• _Directions_: For each line of the listing that includes the word "decodeWindow", show the whole line.

• _Listed records_:
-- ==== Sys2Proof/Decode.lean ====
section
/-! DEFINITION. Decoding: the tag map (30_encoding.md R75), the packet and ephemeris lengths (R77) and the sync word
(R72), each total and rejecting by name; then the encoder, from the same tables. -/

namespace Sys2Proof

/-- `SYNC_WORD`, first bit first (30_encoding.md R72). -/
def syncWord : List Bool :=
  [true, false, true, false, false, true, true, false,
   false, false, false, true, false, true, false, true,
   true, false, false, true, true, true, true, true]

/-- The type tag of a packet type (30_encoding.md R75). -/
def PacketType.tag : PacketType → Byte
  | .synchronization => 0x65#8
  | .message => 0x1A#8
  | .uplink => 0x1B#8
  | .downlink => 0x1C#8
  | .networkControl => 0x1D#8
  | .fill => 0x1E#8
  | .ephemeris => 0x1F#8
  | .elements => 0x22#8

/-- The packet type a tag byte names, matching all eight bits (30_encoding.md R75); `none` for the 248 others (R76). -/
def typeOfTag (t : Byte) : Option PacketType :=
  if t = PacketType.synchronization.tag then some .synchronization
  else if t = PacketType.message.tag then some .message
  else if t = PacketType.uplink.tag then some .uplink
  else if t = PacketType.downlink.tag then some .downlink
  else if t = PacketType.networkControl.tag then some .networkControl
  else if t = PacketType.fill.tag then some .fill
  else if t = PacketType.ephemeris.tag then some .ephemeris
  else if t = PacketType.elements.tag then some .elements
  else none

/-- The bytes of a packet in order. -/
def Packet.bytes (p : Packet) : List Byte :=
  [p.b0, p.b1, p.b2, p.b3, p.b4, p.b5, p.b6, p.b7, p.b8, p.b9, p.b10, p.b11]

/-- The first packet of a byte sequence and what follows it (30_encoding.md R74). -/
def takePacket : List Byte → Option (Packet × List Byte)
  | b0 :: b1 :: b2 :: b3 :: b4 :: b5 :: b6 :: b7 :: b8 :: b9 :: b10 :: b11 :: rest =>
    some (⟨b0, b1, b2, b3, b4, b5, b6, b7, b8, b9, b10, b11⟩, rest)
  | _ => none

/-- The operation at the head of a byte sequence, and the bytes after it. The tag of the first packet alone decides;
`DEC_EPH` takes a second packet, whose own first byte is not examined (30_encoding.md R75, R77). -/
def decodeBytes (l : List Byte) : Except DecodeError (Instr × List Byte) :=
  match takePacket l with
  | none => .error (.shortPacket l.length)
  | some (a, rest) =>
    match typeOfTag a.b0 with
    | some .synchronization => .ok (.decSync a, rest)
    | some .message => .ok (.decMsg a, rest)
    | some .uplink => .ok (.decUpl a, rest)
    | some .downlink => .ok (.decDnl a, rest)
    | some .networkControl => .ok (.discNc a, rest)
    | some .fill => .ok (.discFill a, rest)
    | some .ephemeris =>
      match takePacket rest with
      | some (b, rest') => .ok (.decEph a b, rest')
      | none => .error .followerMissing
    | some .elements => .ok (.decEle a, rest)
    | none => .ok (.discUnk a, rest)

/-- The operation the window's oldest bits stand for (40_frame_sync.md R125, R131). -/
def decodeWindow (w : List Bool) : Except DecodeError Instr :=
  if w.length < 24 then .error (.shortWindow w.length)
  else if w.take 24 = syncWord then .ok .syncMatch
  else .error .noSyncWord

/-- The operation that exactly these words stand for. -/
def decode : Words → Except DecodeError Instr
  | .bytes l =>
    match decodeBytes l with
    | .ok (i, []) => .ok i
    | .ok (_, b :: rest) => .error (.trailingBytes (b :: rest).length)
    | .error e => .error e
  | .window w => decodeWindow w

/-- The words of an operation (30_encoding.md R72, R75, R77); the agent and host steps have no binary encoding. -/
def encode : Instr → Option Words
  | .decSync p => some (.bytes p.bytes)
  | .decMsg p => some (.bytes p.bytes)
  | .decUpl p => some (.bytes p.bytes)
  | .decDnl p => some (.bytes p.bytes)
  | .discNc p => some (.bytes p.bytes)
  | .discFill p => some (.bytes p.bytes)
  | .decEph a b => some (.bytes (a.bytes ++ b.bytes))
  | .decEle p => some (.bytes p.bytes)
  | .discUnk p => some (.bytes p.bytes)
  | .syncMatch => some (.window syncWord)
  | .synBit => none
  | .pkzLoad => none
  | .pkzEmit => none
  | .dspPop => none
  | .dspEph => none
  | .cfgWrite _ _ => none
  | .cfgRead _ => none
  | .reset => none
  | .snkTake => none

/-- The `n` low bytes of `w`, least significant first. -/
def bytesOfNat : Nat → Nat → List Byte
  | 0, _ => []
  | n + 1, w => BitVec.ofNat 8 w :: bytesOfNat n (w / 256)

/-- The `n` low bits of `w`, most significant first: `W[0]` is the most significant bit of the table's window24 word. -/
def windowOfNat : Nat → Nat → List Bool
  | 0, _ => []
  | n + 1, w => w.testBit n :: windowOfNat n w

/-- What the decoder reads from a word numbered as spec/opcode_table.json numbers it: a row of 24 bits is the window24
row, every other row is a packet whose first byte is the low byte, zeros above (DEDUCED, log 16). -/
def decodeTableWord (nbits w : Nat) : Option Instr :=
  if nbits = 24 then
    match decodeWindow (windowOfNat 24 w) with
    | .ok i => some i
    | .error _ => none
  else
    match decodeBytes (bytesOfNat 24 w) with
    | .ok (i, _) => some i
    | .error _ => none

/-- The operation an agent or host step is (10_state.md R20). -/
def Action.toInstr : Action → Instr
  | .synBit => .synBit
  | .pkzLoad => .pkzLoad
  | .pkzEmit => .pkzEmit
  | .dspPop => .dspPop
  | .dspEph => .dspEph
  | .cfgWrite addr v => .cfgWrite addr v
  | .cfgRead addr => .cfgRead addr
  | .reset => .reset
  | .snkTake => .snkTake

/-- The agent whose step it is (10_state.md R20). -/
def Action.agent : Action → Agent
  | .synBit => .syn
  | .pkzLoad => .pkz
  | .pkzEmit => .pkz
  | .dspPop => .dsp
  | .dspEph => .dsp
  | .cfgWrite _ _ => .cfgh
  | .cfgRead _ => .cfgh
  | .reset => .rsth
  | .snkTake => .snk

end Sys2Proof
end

• _Answer_:
def decodeWindow (w : List Bool) : Except DecodeError Instr :=
  | .window w => decodeWindow w
    match decodeWindow (windowOfNat 24 w) with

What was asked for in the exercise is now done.